Your hand was never mine. It was always, always someone else’s. All I had was the hand of a best friend guiding me through a busy party, making sure I didn’t get lost. Making sure I made it through alive.
I never had your hand. Just your love.
Drunken professions of your love as your real girlfriend sat at home waiting for your good night text message.
And I took it.
Because that’s not something you can return for a full refund within thirty days.
And I let you say it, even though I was at home too. Safe and warm, as you battled through the winter months of outdoor partying with half my class. But you were still out there, surviving fine. Did your love for me keep you alive?
And I let you want me, even though you had her.
But how do you stop that? To say nothing was to take it. To say something was to accept it. How do you stop it?
And you can say you never stopped, and I can say we never began, and she can stand on the sidelines hating me and loving you as I continue to make my way through, just trying to survive.
I could avoid you. So easy to avoid you, because you weren’t holding on and we weren’t connected and in our homeroom period you could make comments on how unlike me it was to be doing my homework five minutes before class, and I could say how like you it was to pretend to think you know me.
And I can avoid her. And I can not shop at the store where she works and I can politely smile when we make eye contact in the cafeteria. And I’ll pretend to disappear into the lockers so that she can pretend I don’t exist at all.
But I do exist. And you won’t let her forget this.
Because you won’t stop.
And I hate you for making her hate me.
And I hate you for saying you love me.
You don’t even know me!
But you do. Or you did.
You tell me you’re surprised to see me out. And I say I’m surprised you’re not with her.
You say you broke up and finally I can stop being surprised. You’re telling me about your tattoo and I’m listening. I promise I’m listening, but you’re standing too close and how long ago did you break up and are any of her friends here and don’t you think we could have this conversation on another day? Another time? Maybe on a night when you’re not six beers in?
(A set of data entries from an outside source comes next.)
/-- ADD. -/
def execAdd (t : TentId) (n : CoreNo) : State → Out := insRow t n 0x01 (opR fun x y => x + y)
/-- SUB. -/
def execSub (t : TentId) (n : CoreNo) : State → Out := insRow t n 0x02 (opR fun x y => x - y)
/-- AND. -/
def execAnd (t : TentId) (n : CoreNo) : State → Out := insRow t n 0x03 (opR fun x y => x &&& y)
/-- OR. -/
def execOr (t : TentId) (n : CoreNo) : State → Out := insRow t n 0x04 (opR fun x y => x ||| y)
/-- XOR. -/
def execXor (t : TentId) (n : CoreNo) : State → Out := insRow t n 0x05 (opR fun x y => x ^^^ y)
/-- SLL: by s(b) mod 64. -/
def execSll (t : TentId) (n : CoreNo) : State → Out := insRow t n 0x06 (opR fun x y => x <<< (y.toNat % 64))
/-- SRL. -/
def execSrl (t : TentId) (n : CoreNo) : State → Out := insRow t n 0x07 (opR fun x y => x >>> (y.toNat % 64))
/-- SRA. -/
def execSra (t : TentId) (n : CoreNo) : State → Out := insRow t n 0x08 (opR fun x y => x.sshiftRight (y.toNat % 64))
/-- SLT: signed. -/
def execSlt (t : TentId) (n : CoreNo) : State → Out := insRow t n 0x09 (opR fun x y => wordOf (x.slt y))
/-- SLTU: unsigned. -/
def execSltu (t : TentId) (n : CoreNo) : State → Out := insRow t n 0x0A (opR fun x y => wordOf (x.ult y))
/-- ADDI: imm16 sign-extended. -/
def execAddi (t : TentId) (n : CoreNo) : State → Out := insRow t n 0x0B (opI (fun x y => x + y) Ins.simm)
/-- ANDI: imm16 zero-extended. -/
def execAndi (t : TentId) (n : CoreNo) : State → Out := insRow t n 0x0C (opI (fun x y => x &&& y) Ins.zimm)
/-- ORI: imm16 zero-extended. -/
def execOri (t : TentId) (n : CoreNo) : State → Out := insRow t n 0x0D (opI (fun x y => x ||| y) Ins.zimm)
/-- XORI: imm16 zero-extended. -/
def execXori (t : TentId) (n : CoreNo) : State → Out := insRow t n 0x0E (opI (fun x y => x ^^^ y) Ins.zimm)
/-- SLLI: by imm16[5:0]. -/
def execSlli (t : TentId) (n : CoreNo) : State → Out := insRow t n 0x0F (opI (fun x y => x <<< y.toNat) Ins.zimm)
/-- SRLI. -/
def execSrli (t : TentId) (n : CoreNo) : State → Out := insRow t n 0x10 (opI (fun x y => x >>> y.toNat) Ins.zimm)
/-- SRAI. -/
def execSrai (t : TentId) (n : CoreNo) : State → Out := insRow t n 0x11 (opI (fun x y => x.sshiftRight y.toNat) Ins.zimm)

/-- d ← (d shifted left 16) OR imm16. -/
def opLih (t n : Nat) (i : Ins) (d : Dev) : Dev :=
  (d.setSreg t n i.d ((d.sreg t n i.d <<< 16) ||| i.zimm)).coreNext t n

/-- LIH. -/
def execLih (t : TentId) (n : CoreNo) : State → Out := insRow t n 0x12 opLih
/-- MUL: the low 64 bits of the product. -/
def execMul (t : TentId) (n : CoreNo) : State → Out := insRow t n 0x13 (opR fun x y => x * y)
/-- MULH: the high 64 bits of the signed product. -/
def execMulh (t : TentId) (n : CoreNo) : State → Out :=
  insRow t n 0x14 (opR fun x y => BitVec.ofInt 64 (x.toInt * y.toInt / 2 ^ 64))
/-- MULHU: the high 64 bits of the unsigned product. -/
def execMulhu (t : TentId) (n : CoreNo) : State → Out :=
  insRow t n 0x15 (opR fun x y => BitVec.ofNat 64 (x.toNat * y.toNat / 2 ^ 64))

/-! ### Branches and jumps -/

/-- The index an instruction's own index plus its signed imm16 gives; one below 0 as 64 bits. -/
def targetOf (pc : Nat) (i : Ins) : Nat := unsigned 64 ((pc : Int) + signed 16 i.imm)

/-- Compare s(d) with s(a) and branch. -/
def opBranch (f : Word → Word → Bool) (t n : Nat) (i : Ins) (d : Dev) : Dev :=
  let pc := (d.core t n).pc
  d.corePc t n (if f (d.sreg t n i.d) (d.sreg t n i.a) then targetOf pc i else pc + 1)

/-- BEQ. -/
def execBeq (t : TentId) (n : CoreNo) : State → Out := insRow t n 0x16 (opBranch fun x y => x == y)
/-- BNE. -/
def execBne (t : TentId) (n : CoreNo) : State → Out := insRow t n 0x17 (opBranch fun x y => x != y)
/-- BLT: signed. -/
def execBlt (t : TentId) (n : CoreNo) : State → Out := insRow t n 0x18 (opBranch fun x y => x.slt y)
/-- BGE: signed. -/
def execBge (t : TentId) (n : CoreNo) : State → Out := insRow t n 0x19 (opBranch fun x y => !x.slt y)
/-- BLTU: unsigned. -/
def execBltu (t : TentId) (n : CoreNo) : State → Out := insRow t n 0x1A (opBranch fun x y => x.ult y)
/-- BGEU: unsigned. -/
def execBgeu (t : TentId) (n : CoreNo) : State → Out := insRow t n 0x1B (opBranch fun x y => !x.ult y)

/-- d ← own index + 1; jump to own index plus imm16. -/
def opJal (t n : Nat) (i : Ins) (d : Dev) : Dev :=
  let pc := (d.core t n).pc
  (d.setSreg t n i.d (BitVec.ofNat 64 (pc + 1))).corePc t n (targetOf pc i)

/-- JAL. -/
def execJal (t : TentId) (n : CoreNo) : State → Out := insRow t n 0x1C opJal

/-- d ← own index + 1; jump to the index in s(a), as it was before. -/
def opJr (t n : Nat) (i : Ins) (d : Dev) : Dev :=
  let pc := (d.core t n).pc
  (d.setSreg t n i.d (BitVec.ofNat 64 (pc + 1))).corePc t n (d.sreg t n i.a).toNat

/-- JR. -/
def execJr (t : TentId) (n : CoreNo) : State → Out := insRow t n 0x1D opJr

/-! ### Loads and stores (R38) -/

/-- The writer an S-core is. -/
def Dev.coreWriter (d : Dev) (t n : Nat) : Writer := ⟨.score (BitVec.ofNat 14 t) (BitVec.ofNat 2 n), d.blkSecure t n⟩

/-- Bytes of a load or store opcode. -/
def accessSize (op : Nat) : Nat := 2 ^ (op % 4)

/-- s(a) + imm16. -/
def Dev.insAddr (d : Dev) (t n : Nat) (i : Ins) : Nat := (d.sreg t n i.a + i.simm).toNat

/-- The camp address of a place of this device lies in a tent's own windows. -/
def ownTent (t a : Nat) : Bool :=
  match regionOf a with
  | .scratch u _ => u == t
  | .vreg u _ => u == t
  | .tentR u _ => u == t
  | .istore u _ _ => u == t
  | _ => false

/-- A load returns: its value in register rd, or the fault of its status. -/
def Dev.loadReturn (d : Dev) (t n rd size addr : Nat) (r : Answer) : Dev :=
  if r.status = 0 then (d.setSreg t n rd (BitVec.ofNat 64 (leNat r.data))).coreNext t n
  else d.insFault t n (coreCause r.status) (0x20 + Nat.log2 size) addr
Months can go by and we can switch places and it’ll be me sitting with my head in my hands as you tell me about how glad you are to be done with high school. And I’m listening. I promise, I’m listening. But is it just me or is the world suddenly spinning?
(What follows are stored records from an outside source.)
/-! ### The pack (R176 to R194) -/

/-- A completed POP or DROP takes the top frame off and leaves those below it; a completed PUSH leaves the stack
(R180). A spill moves the lowest HBM frame to the top of the LPDDR part, a refill the top LPDDR frame back below the
HBM frames: the frames keep their order and sizes (R177, R182). -/
def Obligations.PackStackOrder : Prop :=
  (∀ (d : Dev) (t : TentId) (c : Cmd),
    ((cmdOp c = 2 ∨ cmdOp c = 3) → ((d.pckFinish t.toNat c).stack t.toNat).frames = (d.stack t.toNat).frames.dropLast) ∧
      (cmdOp c = 1 → ((d.pckFinish t.toNat c).stack t.toNat).frames = (d.stack t.toNat).frames)) ∧
    ∀ (s : State) (t : TentId), s.dev.halted = false → (s.dev.stack t.toNat).stopped = false →
      let k := s.dev.stack t.toNat
      let cap := s.dev.partCap t.toNat false
      (∀ f rest x, k.spilling = true → k.inPart false = f :: rest → s.dev.spillNeeded t.toNat = true →
        k.used true + f.size ≤ s.dev.partCap t.toNat true → (rest ≠ [] ∨ s.dev.pushWaits t.toNat = true) →
        workEnds (moveFrame t.toNat f ⟨k.used true, f.size, true⟩) s.dev = some x →
        Does (.packSpill t) s fun e =>
          (e.stack t.toNat).frames = (k.swap f ⟨k.used true, f.size, true⟩).frames ∧ e.mem = x.dev.mem) ∧
      (∀ f x, k.refilling = true → (k.inPart true).getLast? = some f → k.used false + f.size ≤ cap →
        k.inPart false = [] → workEnds (moveFrame t.toNat f ⟨0, f.size, false⟩) s.dev = some x →
        Does (.packRefill t) s fun e =>
          (e.stack t.toNat).frames = (k.swap f ⟨0, f.size, false⟩).frames ∧ e.mem = x.dev.mem) ∧
      (k.spilling = false → Yields (.packSpill t) s s.dev) ∧ (k.refilling = false → Yields (.packRefill t) s s.dev)

/-- PUSH, POP and DROP at the head of queue 9 with none in flight. With the pack off, or the stack empty, or no way to
hold the frame, the command is the fault 0x04, 0x05 or 0x06: the queue is discarded, the stack stops, and a POP's
destinations are open. With room in
the HBM part, and its parts readable, a PUSH puts its frame on top; with its header matching and its parts movable a
POP is in flight, and a DROP moves nothing; a header that does not match is fault 0x10 and moves nothing (R176 to
R182, R185). A GEN change empties every stack and every pack queue and is then done; nothing of memory changes (R183).
A non-secure write of a pack register of a die, or one while a stack of the die holds frames, is refused; otherwise
PCK_SHARE and the bases take the value, and PCK_CTL takes it with EN set only where both parts lie in their tiers and
LOW is below HIGH (R193, R194). -/
def Obligations.PackCommands : Prop :=
  (∀ (s : State) (t : TentId) (c : Cmd),
     let d := s.dev
     let die := pckDie t.toNat
     let on := d.regF (pckReg die 0) 0 1 = 1
     let hcap := d.partCap t.toNat false
     let n := frameSize c
     let stops := fun (i : Instr) (k : Nat) => Does i s fun e =>
       (e.queue t.toNat 9).entries = [] ∧ (e.queue t.toNat 9).flight = [] ∧ (e.queue t.toNat 9).stopped = true ∧
         (e.stack t.toNat).stopped = true ∧ (e.stack t.toNat).frames = (d.stack t.toNat).frames ∧
         e.mem = (d.popUndef t.toNat c).mem ∧
         ∃ y : Event, y ∈ e.events ∧ y.cls = 2 ∧ y.code = 0x406 ∧ y.detail % 256 = k
     (d.pckHead t.toNat 1 = some c →
       (¬ on → stops (.push t) 0x04) ∧
       (on → (hcap < n ∨ 65535 ≤ (d.stack t.toNat).frames.length ∨
           (d.stack t.toNat).canHold hcap (d.partCap t.toNat true) n = false) → stops (.push t) 0x06) ∧
       (on → n ≤ hcap → (d.stack t.toNat).frames.length < 65535 →
         (d.stack t.toNat).canHold hcap (d.partCap t.toNat true) n = true →
         (hcap < (d.stack t.toNat).used false + n →
           Yields (.push t) s
             (({ d with fresh := d.fresh + 1 }.bump (pckReg die 0xB8) (Config.stallSteps d.fresh)).modStack t.toNat
               fun x => { x with spilling := true })) ∧
         ∀ x, workEnds (pushWork t.toNat c ⟨(d.stack t.toNat).nextOff hcap, n, false⟩) d = some x →
           (d.stack t.toNat).used false + n ≤ hcap →
           Yields (.push t) s ((x.dev.issue t.toNat 9 { cmd := c }).modStack t.toNat fun y => { y with
             spilling := y.spilling ||
               decide (d.regF (pckReg die 0) 1 4 * hcap < 16 * ((d.stack t.toNat).used false + n)) }))) ∧
     ∀ op ∈ [2, 3], d.pckHead t.toNat op = some c →
       let row : Instr := if op = 2 then .pop t else .drop t
       (¬ on → stops row 0x04) ∧ (on → (d.stack t.toNat).frames = [] → stops row 0x05) ∧
       ∀ f found, on → (d.stack t.toNat).frames.getLast? = some f →
         (packRead t.toNat (d.framePieces t.toNat f 0 24)).run { dev := d } = (.ok found, { dev := d }) →
         (found ≠ d.frameHdr c ((d.stack t.toNat).frames.length - 1) → stops row 0x10) ∧
         (found = d.frameHdr c ((d.stack t.toNat).frames.length - 1) →
           (op = 3 → Yields row s (d.issue t.toNat 9 { cmd := c })) ∧
           ∀ b0 b1,
             (packRead t.toNat (d.framePieces t.toNat f 64 (cmdB c 12 4))).run { dev := d } = (.ok b0, { dev := d }) →
             (if cmdB c 20 4 = 0 then b1 = [] else
               (packRead t.toNat (d.framePieces t.toNat f (64 + (cmdB c 12 4 + 63) / 64 * 64) (cmdB c 20 4))).run
                 { dev := d } = (.ok b1, { dev := d })) →
             d.padWrites (d.pckPort t.toNat) (cmdB c 8 4) b0.length = true →
             (cmdB c 20 4 ≠ 0 → (d.wrB (tentMem t.toNat (cmdB c 8 4)) b0).padWrites (d.pckPort t.toNat) (cmdB c 16 4)
               b1.length = true) →
             op = 2 → f.spilled = false →
             Yields row s (((if cmdB c 20 4 = 0 then d.wrB (tentMem t.toNat (cmdB c 8 4)) b0 else
               (d.wrB (tentMem t.toNat (cmdB c 8 4)) b0).wrB (tentMem t.toNat (cmdB c 16 4)) b1)).issue t.toNat 9
                 { cmd := c }))) ∧
  ((∀ s : State, s.dev.packGenClr = true → Does .packGenClear s fun e =>
     e.packGenClr = false ∧ e.mem = s.dev.mem ∧
       ∀ t : TentId, (e.stack t.toNat).frames = [] ∧ (e.queue t.toNat 9).entries = [] ∧
         (e.queue t.toNat 9).flight = []) ∧
     ∀ (s : State) (m : BitVec 2) (w u : Writer) (v : Word), s.acting w = some u →
       let d := s.dev
       let die := 2 + m.toNat
       let ctl := pckReg die 0
       let row := fun off : BitVec 8 => Instr.packConfigWrite m w off v
       (u.secure = false → ∀ off, Yields (row off) s
         (d.dieErr die 0 6 1 0x06 { addr := pckReg die off.toNat })) ∧
       (u.secure = true → d.pckHeld m.toNat = true → ∀ off, Yields (row off) s (d.setRegF ctl 9 1 1)) ∧
       (u.secure = true → d.pckHeld m.toNat = false →
         Yields (row 4) s (d.setReg (pckReg die 4) (v.toNat % 2 ^ 16)) ∧
         Yields (row 8) s (d.setReg (pckReg die 8) v.toNat) ∧
         Yields (row 0x10) s (d.setReg (pckReg die 0x10) v.toNat) ∧
         (bitAt v.toNat 0 = false → bitAt v.toNat 9 = false → Yields (row 0) s (d.setRegF ctl 0 9 v.toNat)) ∧
         let share := d.reg (pckReg die 4)
         (bitAt v.toNat 0 = true →
           (regionOk (d.reg (pckReg die 8)) (field share 0 8) 0 hbmEnd &&
             regionOk (d.reg (pckReg die 0x10)) (field share 8 8) lpBase lpEnd &&
             decide (field v.toNat 5 4 < field v.toNat 1 4)) = false →
           Yields (row 0) s (d.setRegF ctl 9 1 1)) ∧
         (bitAt v.toNat 0 = true → bitAt v.toNat 9 = false →
           (regionOk (d.reg (pckReg die 8)) (field share 0 8) 0 hbmEnd &&
             regionOk (d.reg (pckReg die 0x10)) (field share 8 8) lpBase lpEnd &&
             decide (field v.toNat 5 4 < field v.toNat 1 4)) = true →
           Yields (row 0) s (d.setRegF ctl 0 9 v.toNat))))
Why are you saying this now?
College is 500 miles away and it’s happening in a week.
But you don’t care. You never care.
You want to go to the park. And out to eat. But you never want to talk. Maybe I don’t know what to say. Maybe you don’t know how to listen. But I’m still leaving. I can’t stop from leaving.
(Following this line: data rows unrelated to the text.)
theorem tentEvacuation_first (hwait : t.toNat ∈ s.dev.evacWait) (hmapped : s.dev.rowMapped t.toNat = false)
    (hclean : s.dev.badOf t.toNat = []) : ∃ e : Dev, exec (.tentEvacuation t) s =
        .next { s with
          perm := { s.perm with flash :=
            { s.perm.flash with repairs := s.perm.flash.repairs ++ [.tent (t.toNat / 64) (t.toNat % 64)] } }, dev := e } ∧
      e.rowMapped t.toNat = true ∧ e.regF (rowMapAddr t.toNat) 0 6 = t.toNat % 64 ∧ t.toNat ∉ e.evacWait ∧
      e.mem = s.dev.mem := by
  have hexec : exec (.tentEvacuation t) s = execTentEvacuation t s := rfl
  let n := t.toNat
  let d2 := s.dev.compassTotals.rowSet (rowMapAddr n) (n % 64 + 2 ^ 6) n
  let e := d2.spared n (s.dev.evacWait.filter (· != n))
  obtain ⟨hregs, hmem, hwaits⟩ := d2.spared_leaves n (s.dev.evacWait.filter (· != n))
  have hreg : d2.reg (rowMapAddr n) = (n % 64 + 2 ^ 6) % 2 ^ 64 :=
    s.dev.compassTotals.reg_rowSet _ t.isLt (dieBase_le_dieReg _ _)
  have hclean' : s.dev.compassTotals.badOf n = [] := by
    rw [← hclean, Dev.badOf, Dev.badOf, Dev.bad_compassTotals]
  refine ⟨e, hexec.trans (liftAll_eq _ s ?_), ?_, ?_, ?_, ?_⟩
  · refine (if_neg (by simp [hwait])).trans ((if_neg (by rw [hmapped]; decide)).trans ?_)
    extract_lets d0 lost d1 d2' gone _ d3 d4
    have hlost : lost = [] := hclean'
    have hd1 : d1 = d0 := by
      unfold d1
      rw [hlost]
      rfl
    have hd4 : d4 = d3 := if_pos (by rw [hlost]; rfl)
    rw [hd4]
    clear_value d4 d1
    subst hd1
    rfl
  · rw [Dev.rowMapped, Dev.regF_of_regs hregs, Dev.regF, hreg, field]
    simp only [beq_iff_eq]
    omega
  · rw [Dev.regF_of_regs hregs, Dev.regF, hreg, field]
    omega
  · rw [hwaits]
    exact fun h => by simp [n] at h
  · exact hmem.trans ((Dev.mem_rowSet _ _ _ _).trans (s.dev.belowDies_compassTotals).1)

theorem does_evacQuiesceTimeout {n : Nat} {rest : List Nat} (h : s.dev.evacWait = n :: rest) :
    Does .evacQuiesceTimeout s fun e => e.evacWait = rest ∧ e.evacLater = s.dev.evacLater ++ [n] ∧
      e.mem = s.dev.mem ∧ ∃ y : Event, e.events = s.dev.events ++ [y] ∧ y.cls = 2 := by
  have hexec : exec .evacQuiesceTimeout s = execEvacQuiesceTimeout s := rfl
  let d1 : Dev := { s.dev with evacWait := rest, evacLater := s.dev.evacLater ++ [n] }
  obtain ⟨y, hev, hcls, -⟩ := d1.tentErr_events n 1 clsContained 0x18 {} (by decide)
  refine ⟨d1.tentErr n 1 clsContained 0x18 {}, yields_lift _ hexec (by simp only [h]; rfl), ?_, ?_,
    (d1.tentErr_frame _ _ _ _ _).2, y, hev, hcls⟩
  · simp [Dev.tentErr, Dev.logErr, Dev.raise, d1, clsContained, clsDevice]
  · simp [Dev.tentErr, Dev.logErr, d1]

end

/-- Settles O56: the entry to the bivouac by its refusals, a wake by the power it finds, an evacuation by the row map. -/
theorem liveService : Obligations.LiveService := by
  unfold Obligations.LiveService
  refine ⟨fun s => ?_, fun s t => ?_, fun s t rest => does_evacQuiesceTimeout, fun s part => ?_⟩
  · intro d woken
    refine ⟨fun w u hw => ⟨fun hopen => ?_, fun hsecure => ⟨?_, fun hoff => ?_⟩, fun hsecure hon => ?_⟩,
      yields_lift (·.wakeEvent) rfl rfl, fun p f => does_wake s p f, does_bivouacWakeDone s, yields_bivouacWakeDone s⟩
    · have hrefused : (!u.secure) = true := by rw [hopen]; rfl
      exact ⟨yields_lift _ (exec_bivEnter s hw) (if_pos hrefused), yields_lift _ (exec_bivWake s hw) (if_pos hrefused)⟩
    · exact yields_lift _ (exec_bivWake s hw) (if_neg (by rw [hsecure]; decide))
    · exact yields_lift _ (exec_bivEnter s hw) ((if_neg (by rw [hsecure]; decide)).trans (if_pos hoff))
    · refine ⟨d.bivEnter, yields_lift _ (exec_bivEnter s hw) (if_neg (by rw [hsecure]; decide)), ?_⟩
      split
      · next hbusy => exact Dev.bivEnter_refused hon hbusy
      · next hfree => exact Dev.bivEnter_taken hon hfree
  · intro d n
    refine ⟨fun hnew => ?_, does_tentEvacuation_second, tentEvacuation_first⟩
    have hexec : exec (.tentEvacuation t) s = execTentEvacuation t s := rfl
    exact hexec.trans (liftAll_eq _ s (if_pos (by simpa using hnew)))
  · have hexec : exec (.recalibration part) s = execRecalibration part s := rfl
    exact yields_lift _ hexec rfl

end Sys2Proof.Machine

/-! The recovery responder's commands (R438, R439), for O57. -/

namespace Sys2Proof.Machine

/-! ### A Lantern that restarts -/

theorem Dev.loseLantern_leaves (d : Dev) (b : Bool) :
    (d.loseLantern b).mem = d.mem ∧ (d.loseLantern b).resp = d.resp := by
  have hlost (x : Lantern) (i : ErrInfo) : ((d.setLan b x).lanErr clsCorrected 0x03 i).mem = d.mem ∧
      ((d.setLan b x).lanErr clsCorrected 0x03 i).resp = d.resp := by
    obtain ⟨hmem, -, -, -, -, hresp⟩ := (d.setLan b x).lanErr_frame clsCorrected 0x03 i
    obtain ⟨hmem', -, -, -, -, hresp'⟩ := d.setLan_frame b x
    exact ⟨hmem.trans hmem', hresp.trans hresp'⟩
  unfold Dev.loseLantern
  extract_lets x y
  split
  · exact ⟨rfl, rfl⟩
  · split
    · split
      · obtain ⟨hmem, -, -, -, -, hresp⟩ := (d.passedOn b).lanErr_frame clsCorrected 0x03 { tag := b2n b }
        have hpassed : (d.passedOn b).mem = d.mem ∧ (d.passedOn b).resp = d.resp := by cases b <;> exact ⟨rfl, rfl⟩
        exact ⟨hmem.trans hpassed.1, hresp.trans hpassed.2⟩
      · exact hlost _ _
    · exact hlost _ _

/-- A Lantern that restarts is not lost, whatever role it takes. -/
theorem lanternReturn_leaves (p : Perm) (d : Dev) (b : Bool) : ∃ e, lanternReturn p d b = (p, e) ∧
    e.mem = d.mem ∧ e.resp = d.resp ∧ (e.lan b).lost = false := by
  unfold lanternReturn
  extract_lets x n _ y z d1 o d2
  have hy : y.lost = false := lanBoot_lost p b (d.lan b)
  have hset (w : Lantern) (hw : w.lost = false) : (n.2.setLan b w).mem = d.mem ∧ (n.2.setLan b w).resp = d.resp ∧
      ((n.2.setLan b w).lan b).lost = false := by
    obtain ⟨hmem, -, -, -, -, hresp⟩ := n.2.setLan_frame b w
    exact ⟨hmem, hresp, (congrArg Lantern.lost (Dev.lan_setLan_self _ _ _)).trans hw⟩
  split
  · have h1 := hset z ((secondRole_leaves _ _).2.trans hy)
    refine ⟨_, rfl, ?_⟩
    split
    · exact h1
    · obtain ⟨hmem, hlan, -, -, -, hresp⟩ := d1.lanErr_frame clsCorrected 0x01 {}
      exact ⟨hmem.trans h1.1, hresp.trans h1.2.1, (congrArg Lantern.lost (hlan b)).trans h1.2.2⟩
  · split
    · exact ⟨_, rfl, hset y hy⟩
    · have h2 : d2.mem = d.mem ∧ d2.resp = d.resp ∧ (d2.lan b).lost = false := by
        obtain ⟨hmem, hresp, hlan⟩ := hset { y with role := .active } hy
        obtain ⟨hmem', -, -, -, -, hresp'⟩ := (n.2.setLan b { y with role := .active }).setLan_frame (!b)
          { o with role := if o.lost then .booting else o.role }
        exact ⟨hmem'.trans hmem, hresp'.trans hresp, (congrArg Lantern.lost (Dev.lan_setLan_not _ _ _)).trans hlan⟩
      split
      · exact ⟨_, rfl, h2⟩
      · obtain ⟨hmem, -, -, -, -, hresp, hlan⟩ := Dev.standing_spec (d2.standing_kitted p.flash)
        exact ⟨d2.kitted p.flash, rfl, hmem.trans h2.1, hresp.trans h2.2.1,
          (congrArg Lantern.lost (hlan b)).trans h2.2.2⟩

/-! ### Fragments -/

section
variable {s : State} {port : BitVec 5} {f : SbFrame} (hp : port.toNat < 24) (hoff : s.dev.power ≠ .off)
  (hlogic : s.dev.power ≠ .logicOff) (hload : s.dev.resp.load.map (·.port) ≠ some port.toNat) (hgood : sbBad f = false)
  (htyp : f.typ = 0x10)
include hp hoff hlogic hload hgood htyp

/-- The responder takes a good fragment of a port that loads no kit. -/
theorem recover_eq : recover s.perm s.dev port.toNat f =
    let bs := look (fun _ => []) s.dev.resp.frags port.toNat ++ f.payload
    if bs.length < recoverLen bs then
      { s.dev with resp := { s.dev.resp with frags := put (fun _ => []) s.dev.resp.frags port.toNat bs } }
    else
      let c := bs.take (recoverLen bs)
      ({ s.dev with resp := { s.dev.resp with
        frags := put (fun _ => []) s.dev.resp.frags port.toNat []
        ready := if s.dev.recoverOk s.perm c then some (port.toNat, c) else none } }).respNonce :=
  (if_neg (by simp [hoff, hlogic, hload])).trans (Dev.sbTake_good s.dev _ hp hgood (by rw [htyp]; rfl))

theorem does_recover_part (hshort : (look (fun _ => []) s.dev.resp.frags port.toNat ++ f.payload).length <
      recoverLen (look (fun _ => []) s.dev.resp.frags port.toNat ++ f.payload)) :
    Does (.recover port f) s fun e =>
      look (fun _ => []) e.resp.frags port.toNat = look (fun _ => []) s.dev.resp.frags port.toNat ++ f.payload ∧
        e.resp.ready = s.dev.resp.ready ∧ e.mem = s.dev.mem := by
  have hexec : exec (.recover port f) s = execRecover port f s := rfl
  refine ⟨_, yields_liftP _ hexec ((recover_eq hp hoff hlogic hload hgood htyp).trans (if_pos hshort)), ?_, rfl, rfl⟩
  exact look_put_self (α := List Byte) (fun _ => []) _ _ _

theorem does_recover_whole (hlong : recoverLen (look (fun _ => []) s.dev.resp.frags port.toNat ++ f.payload) ≤
      (look (fun _ => []) s.dev.resp.frags port.toNat ++ f.payload).length) :
    Does (.recover port f) s fun e =>
      let bs := look (fun _ => []) s.dev.resp.frags port.toNat ++ f.payload
      look (fun _ => []) e.resp.frags port.toNat = [] ∧ e.mem = s.dev.mem ∧
        e.resp.ready = if s.dev.recoverOk s.perm (bs.take (recoverLen bs)) then
          some (port.toNat, bs.take (recoverLen bs)) else none := by
  have hexec : exec (.recover port f) s = execRecover port f s := rfl
  refine ⟨_, yields_liftP _ hexec
    ((recover_eq hp hoff hlogic hload hgood htyp).trans (if_neg (Nat.not_lt.mpr hlong))), ?_, rfl, rfl⟩
  exact look_put_self (α := List Byte) (fun _ => []) s.dev.resp.frags port.toNat []

end

/-! ### Ready commands -/

section
variable {s : State} {port : BitVec 5} {action : Nat} {act : Perm → Dev → List Byte → Perm × Dev} {i : Instr}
You’re driving me home on that final day and the top is off your car and the wind is too loud and it’s keeping us from talking. Nature silenced us. Nature never wanted us.
I’ll get out. You’ll let me get out. You’ll let me walk away. I’m listening! I want to shout. I promise I’m listening. Say something! But you say nothing. And you can’t hold me back because you never even had my hand.
You can wash the scent of my perfume out of your sweater as you go from Aimee to Amy and now onto an Ashley. Stuck on the As. No time for B. No time for me.
And I can forget you. Because I’m 500 miles away and I’ll never have to see you.
Except on a short winter break we’ll both be buying milk at the same time in the same store. And I’ll see you out for Chinese on my summer vacation. And as I’m stopping for gas at five in the morning on my way out of town, you’ll be there.
What are you doing here at five in the morning? I’ll want to ask.
But my hands are collapsed together propping my head up as a pillow, and I have nothing to give you and I want nothing from you.
Because I maybe loved you.
But now I don’t know you.
Because you tried to love a girl without asking for her hand first.